Jones and Klenow propose a more systematic approach based on the philosophical notion of the veil of ignorance developed by 20th century philosopher John Rawls. They imagine a hypothetical baby about to be born somewhere on earth, to an unknown family of unknown means. If this baby wants to get the most out of life, which country does she hope to be born into?

A naive baby might hope to emerge into a hospital in Qatar or Luxembourg where average incomes are the highest, but there is more to consider. She doesn’t know if she will be born to a working class family or inherit a trust fund, so countries with oppressive inequality are much riskier and less attractive than egalitarian ones. She also has to consider how long she will be able to enjoy her life -- a country where an infectious disease could cut her life very short will be proportionally less appealing.

She also might want to avoid a workaholic society in favor of one where people have shorter workweeks and retire early. The downside of a nation working to build up a higher GDP may be less time to enjoy the fruits of its labors.

The authors develop a measure of economic wellbeing they term “welfare” that measures the relative appeal of being born into unknown circumstances in each country (accounting for uncertainty about social class and lifespan), standardized against the U.S. income path. From behind the veil of ignorance, being born into a country with a welfare score of 50 would be just as good as being born into the U.S. and then having half of your lifetime consumption stripped away.

The authors analyze a wealth of data sources with information on inequality, leisure time, and life expectancy across countries and then compute welfare scores for 140 countries.

Global inequality may be worse than the GDP statistics suggest
2007 GDP per capita (left) and the authors' welfare measure (right) for 140 countries, both relative to the United States. Countries in Europe, especially eastern Europe, come out ahead thanks to high rates of leisure, longer life expectancies, and lower inequality. Oil-rich countries are penalized for low rates of consumption and high levels of inequality, while lower life expectancies hold back welfare in the AIDS-ravaged countries of southern Africa.
Source: author-supplied data from Jones and Klenow (2016)
 

Countries in Europe with relatively high life expectancies and leisure time look better in this light, with many welfare scores approaching 100. Developing countries that already rank pretty far down the GDP ladder tend to do even worse under the authors’ measure thanks to low life expectancy and greater inequality.

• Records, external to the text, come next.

/-- A message put in the channel's queue, behind those that became ready before it. -/
def State.oamPush (s : State) (n : Ch) (m : BitVec 128) : State :=
  s.mapChan n (fun c => { c with line := { c.line with oamQ := c.line.oamQ ++ [m] } })

/-! ### Adaptation freezes (R160, R161) -/

/-- A quiet interval of a standard mode's LPI in either direction (R161). -/
def State.stdQuiet (s : State) (n : Ch) : Bool := s.stdUp n && (s.rxLpi n || s.txLpi n)

/-- The orbits received now are QUIET (R161). -/
def State.rxQuiet (s : State) (n : Ch) : Bool := s.rxLpi n && (s.chan n).line.rxTy == some .quiet

/-- The received orbit is ECLIPSE, REFRESH or QUIET (R161). -/
def State.rxPauses (s : State) (n : Ch) : Bool := (s.zUp n && s.rxLpi n) || 0 < (s.chan n).ecl.rxIn

/-- The loops that do not update now, a bit each as in ADAPT_CTRL: echo head, echo tail, FFE, DFE, slice correction; by the freezes of Table 6 and the training phases of Table 5 (R160, R161). -/
def State.frozen (s : State) (n : Ch) : Nat :=
  let any := 0 < (s.chan n).rx.freeze || (s.zUp n && !s.orbitLock n) || s.rxPauses n || s.stdQuiet n
  let ph := if isZ (s.lineMode n) && !s.linkUp n then s.phase n else 0
  (if any then 0xF else 0) ||| (if s.rxQuiet n || s.stdQuiet n then 0x10 else 0)
    ||| (if ph == 1 then 0xC else if ph == 2 then 8 else 0) ||| s.fld (Reg.eqAdaptCtrl n) 4 0

/-- Whether tracking steps are in use (R160): in a Z mode from phase 4 on, in a standard mode once the clause's local receiver status is OK. -/
def State.tracks (s : State) (n : Ch) : Bool := if isZ (s.lineMode n) then decide (4 ≤ s.phase n) else (s.chan n).rx.rcvOk

/-- Pilot-tracking mode is in force. -/
def State.pilotMode (s : State) (n : Ch) : Bool := s.bit (Reg.eqTrStatus n) 30

/-- The phase only advances at the last frequency: in QUIET, in tolerance mode in any orbit of an eclipse or of LPI, in a standard mode's quiet intervals (R161), and in phase 1 (R160). -/
def State.coasts (s : State) (n : Ch) : Bool :=
  s.stdQuiet n || s.rxQuiet n || (!s.pilotMode n && s.rxPauses n) || (isZ (s.lineMode n) && !s.linkUp n && s.phase n == 1)

/-- What the receive loops follow now. -/
def State.rxView (s : State) (n : Ch) : RxView :=
  let z := isZ (s.lineMode n)
  let c := s.chan n
  { up := s.linkUp n
    phase := s.phase n
    ty := if 0 < c.ecl.rxIn then some .eclipse else c.line.rxTy
    frozen := s.frozen n
    trkEq := s.tracks n
    trkEc := if z then decide (3 ≤ s.phase n) || s.linkUp n else s.tracks n
    pilot := s.pilotMode n
    acquires := z && ((!s.linkUp n && s.phase n == 2) || (s.zUp n && !s.orbitLock n))
    coasts := s.coasts n
    sends := c.line.p1 }

/-- The instant that ends enters a channel's record where its loops follow something new from now on. -/
def State.noteRx (s : State) (n : Ch) : State :=
  let v := s.rxView n
  if (s.chan n).rx.views.head?.any (fun x => x.2 == v) then s
  else s.mapChan n (fun c => { c with rx := { c.rx with views := (s.now, v) :: c.rx.views } })

/-- ADAPT_STATUS brought to what holds (06 Table 12). -/
def State.showAdapt (s : State) (n : Ch) : State :=
  let c := s.chan n
  s.setReg (Reg.eqAdaptStatus n) (BitVec.ofNat 32 (b2n (s.tracks n) * 2 ^ 20 + b2n (s.zUp n && !s.orbitLock n) * 2 ^ 19
    + b2n (decide (0 < c.rx.freeze)) * 2 ^ 18 + b2n (s.rxLpi n || s.stdQuiet n) * 2 ^ 17
    + b2n (decide (0 < c.ecl.rxIn) || (s.zUp n && c.line.rxTy == some .refresh)) * 2 ^ 16 + s.frozen n))

/-! ### Fields of LINE_STATUS and TRN_STATUS -/

/-- ORBIT_LOCK set, with its interrupt on a change (R108). (DEDUCED, notes/assumptions 93) -/
def State.setOrbitLock (s : State) (n : Ch) (b : Bool) : State :=
  s.when (b != s.orbitLock n) (fun s => ((s.setBit (Reg.pcsLineStatus n) 8 b).cint n .pcs 4).showAdapt n)

/-- Mode, codes and version shown in LINE_STATUS, journaled (R41), with the interrupt MODE on a change (R108). (DEDUCED, notes/assumptions 89) -/
def State.setLine (s : State) (n : Ch) (mode ver rx tx : Nat) : State :=
  let a := Reg.pcsLineStatus n
  let w := withBits (withBits (withBits (withBits (s.reg a) 3 0 mode) 23 20 ver) 19 18 rx) 17 16 tx
  let s := s.when (w != s.reg a) (fun s => (s.devSet a w).cint n .pcs 3)
  s.setFld (Reg.ktlStatus n) 19 16 ver

/-- LINK_UP set, with its interrupt on a change (R218). -/
def State.setLinkUp (s : State) (n : Ch) (b : Bool) : State :=
  s.when (b != s.linkUp n) (fun s => ((s.setBit (Reg.anTrnStatus n) 31 b).cint n .an 0).showAdapt n)

/-- Whether noise can be measured (R170): LISTEN with the link down; on a Z link QUIET orbits in both directions; on a standard link quiet intervals in both. -/
def State.nfMay (s : State) (n : Ch) : Bool :=
  (s.chan n).afe.eff == .on && (s.chan n).dsp.eff == .on && !s.chanFenced n
    && ((!s.linkUp n && s.bit (Reg.eqNfCtrl n) 0) || (s.linkUp n && s.rxLpi n && s.txLpi n
      && (!isZ (s.lineMode n) || ((s.chan n).line.rxTy == some .quiet && (s.chan n).line.lastTx.any (fun o => o.ty == some .quiet)))))

/-- NF_STATUS.RUNNING: blocks are collected while noise can be measured (06 Table 12). -/
def State.showNf (s : State) (n : Ch) : State := s.setBit (Reg.eqNfStatus n) 30 (s.nfMay n)

/-- LPI of either direction set, with its interrupt on a change and the count of transmit entries (07 Table 11); a transmitter that leaves it owes a capability message (R250). -/
def State.setLpi (s : State) (n : Ch) (tx : Bool) (b : Bool) : State :=
  let i := if tx then 1 else 0
  s.when (b != s.bit (Reg.anLpiStatus n) i) (fun s =>
    let s := s.when (tx && b) (fun s => s.wrap (Reg.anLpiStatus n) 31 16 1)
    let s := s.when (tx && !b) (fun s => s.mapKtl n (fun k => { k with capSent := none }))
    (((s.setBit (Reg.anLpiStatus n) i b).cint n .an 5).showNf n).showAdapt n)

/-- The frames that lie, whole or in part, in a run of blocks. -/
def framesIn (l : List Blk) : Nat :=
  let open' := l.foldl (fun (o : Bool) b => if isStart b then true else if (termBytes b).isSome then false else o || !b.ctrl) false
  (l.filter (fun b => (termBytes b).isSome)).length + b2n open'

/-- The host lane's LF_TX: Local Fault while the link is down, HL ON and HPLL locked (R193, R344). -/
def State.showLf (s : State) (n : Ch) : State :=
  s.setBit (Reg.hlStatus n) 1 ((!s.linkUp n || s.safeState) && (s.chan n).hl.eff == .on && (s.chan n).hpll.gate)

/-- PARTNER_OK of a channel: pair active, partner present with its link up (07 Table 13); a lost partner stops forwarding until it is back (R213). -/
def State.showPartner (s : State) (n : Ch) : State :=
  let o := partnerCh n
  let v := s.rlyActive n && !s.chanGone o && s.linkUp o
  let s := s.when (s.rlyActive n && s.chanGone o) (fun s => s.mapChan n (fun c => { c with buf := { c.buf with lost := true } }))
  s.when (v != s.bit (Reg.rlyStatus n) 2) (fun s => (s.setBit (Reg.rlyStatus n) 2 v).cint n .rly 0)

/-! ### Pending changes (R138, R156, R163, R122, R386) -/

/-- The largest f below 2^b + start whose k-th power times den is at most num. -/
def rootBits (k num den : Nat) : Nat → Nat → Nat
  | 0, f => f
  | b + 1, f => rootBits k num den b (if (f + 2 ^ b) ^ k * den ≤ num then f + 2 ^ b else f)

/-- A tap multiplied by 10^(k/40), k half-decibel steps of gain (R139): its magnitude is exact to the whole unit below, and the step to the unit above is the device's rounding, which is not stated. (DESIGN CHOICE, notes/assumptions 19) -/
def scaledTap (k c : Int) : Int :=
  let num := c.natAbs ^ 40 * (if 0 ≤ k then 10 ^ k.toNat else 1)
  let den := if 0 ≤ k then 1 else 10 ^ (-k).toNat
  let f := rootBits 40 num den 24 0
  let m := if f ^ 40 * den == num then f else f + b2n (Config.tapUp k c)
  if c < 0 then -(m : Int) else m

/-- LOW_SIGNAL brought to what RX_PWR and the gain in force say: more than 9.0 dB below the target of −4.0 dBm; 0 without a valid RX_PWR (R143). -/
def State.showLow (s : State) (n : Ch) : State :=
  let v := s.bit (Reg.afeRxPower n) 31 && decide (s.sfld (Reg.afeRxPower n) 11 0 + 5 * s.gain2 n < -130)
  s.when (v != s.bit (Reg.afeGainStatus n) 30) (fun s => (s.setBit (Reg.afeGainStatus n) 30 v).cint n .afe 1)

/-- A coefficient as its register shows it, in whole units, held at the ends of 16 bits, and what lies below the unit. (DESIGN CHOICE, notes/assumptions 99) -/
def splitCoef (v : Rat) : Int × Rat := let i := clampS 16 v.floor; (i, if i == v.floor then v - i else 0)

/-- An exact coefficient multiplied by 10^(k/40), to 2^−16 of its unit (R139). (DESIGN CHOICE, notes/assumptions 19) -/
def scaledCoef (k : Int) (v : Rat) : Rat := if v = 0 then 0 else (scaledTap k (v * 65536).floor : Rat) / 65536

/-- What the exact coefficient with this key holds below the unit of its register: echo taps from key 0, FFE taps from 4,096, DFE taps from 8,192. -/
def State.coefFrac (s : State) (n : Ch) (k : Nat) : Rat := Store.get (fun _ => 0) (s.chan n).rx.frac k

/-- Gain in force becomes what RX_GAIN holds: taps scaled, what they hold below their unit too, PEND cleared, delays shown (R138 to R140). (DESIGN CHOICE, notes/assumptions 19) -/
def State.applyGain (s : State) (n : Ch) : State :=
  let code := min (s.fld (Reg.afeRxGain n) 5 0) 48
  let pad := s.fld (Reg.afeRxGain n) 8 8
  let dg : Int := ((code : Int) - 12 * pad) - s.gain2 n
  let st := withBits (withBits (withBits (s.reg (Reg.afeGainStatus n)) 5 0 code) 8 8 pad) 29 29 0
  let s := s.setReg (Reg.afeGainStatus n) st
  let r := (s.chan n).rx
  let keys := r.ec.map (·.1) ++ (r.frac.map (·.1)).filter (· < 4096)
  let h : List (Nat × Int × Rat) := keys.map (fun k => (k, splitCoef (scaledCoef dg ((Store.get (fun _ => (0 : Int)) r.ec k : Int) + s.coefFrac n k))))
  let c : List (Nat × Int × Rat) := (List.range 48).map (fun k => (k, splitCoef (scaledCoef (-dg) (s.sfld (Reg.eqFfeTap n k) 15 0 + s.coefFrac n (4096 + k)))))
  let s := s.mapChan n (fun ch => { ch with rx := { r with
    ec := Store.putAll (fun _ => 0) [] (h.map (fun t => (t.1, t.2.1)))
    frac := Store.putAll (fun _ => 0) (r.frac.filter (fun t => 8192 ≤ t.1)) (h.map (fun t => (t.1, t.2.2)) ++ c.map (fun t => (4096 + t.1, t.2.2))) } })
  let s := c.foldl (fun s t => s.setFld (Reg.eqFfeTap n t.1) 15 0 (twos 16 t.2.1)) s
  ((s.cint n .afe 2).showLow n).showLatency n

/-- TAPS as it acts: 5 to 7 act as 4 (07 Table 12 of spec 06). -/
def State.dfeTaps (s : State) (n : Ch) : Nat := min (s.fld (Reg.eqDfeCtrl n) 2 0) 4

/-- TAPS takes effect; DFE taps removed by the change are set to 0 (R156). -/
def State.applyTaps (s : State) (n : Ch) : State :=
  let t := s.dfeTaps n
  let s := (List.range 4).foldl (fun s k => if t ≤ k then s.setFld (Reg.eqDfeTap n k) 11 0 0 else s) s
  s.mapChan n (fun c => { c with rx := { c.rx with dfeWait := false, taps := t, frac := c.rx.frac.filter (fun x => x.1 < 8192 + t) } })

/-- The timing mode in force becomes MODE in a Z mode, tolerance in a standard mode (R163). -/
def State.applyTiming (s : State) (n : Ch) : State :=
  let pend := s.bit (Reg.eqTrStatus n) 29
  let m := isZ (s.lineMode n) && s.bit (Reg.eqTrCtrl n) 0
  ((s.setBit (Reg.eqTrStatus n) 30 m).setBit (Reg.eqTrStatus n) 29 false).cintIf pend n .eq 4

A few oil-rich states like Norway and Qatar invest more and spend less on consumption (essentially saving oil wealth for future generations), which means their GDP figures give an inflated sense of how much they get to consume.

This approach avoids some of the pitfalls of the mashup index because it relies on survey data from the U.S. on people’s actions and labor market decisions to tell us how much they value tradeoffs, like earning more money versus having more time off. It also builds on past research into the value of a statistical life to determine how people trade off longer lifespans for diminished income.

The major takeaway is that the world as a whole looks much more unequal under this measure --  some of the recent gains of countries in Africa and Latin America are tempered by the fact of low life expectancy, while the semi-rich countries of Europe (whose GDPs tend to lag significantly behind the U.S.) look pretty comparable when leisure time and inequality are considered.

It still doesn't consider other things that are important, like political repression or public safety (to the extent that these are not actually affecting life expectancy). As we can see from refugee flows around the world, those things matter a lot to wellbeing, too. The authors’ welfare index is an initial attempt at understanding cross-country comparison on a firmer theoretical footing.

"Beyond GDP? Welfare across Countries and Time” appears in the September 2016 issue of the American Economic Review.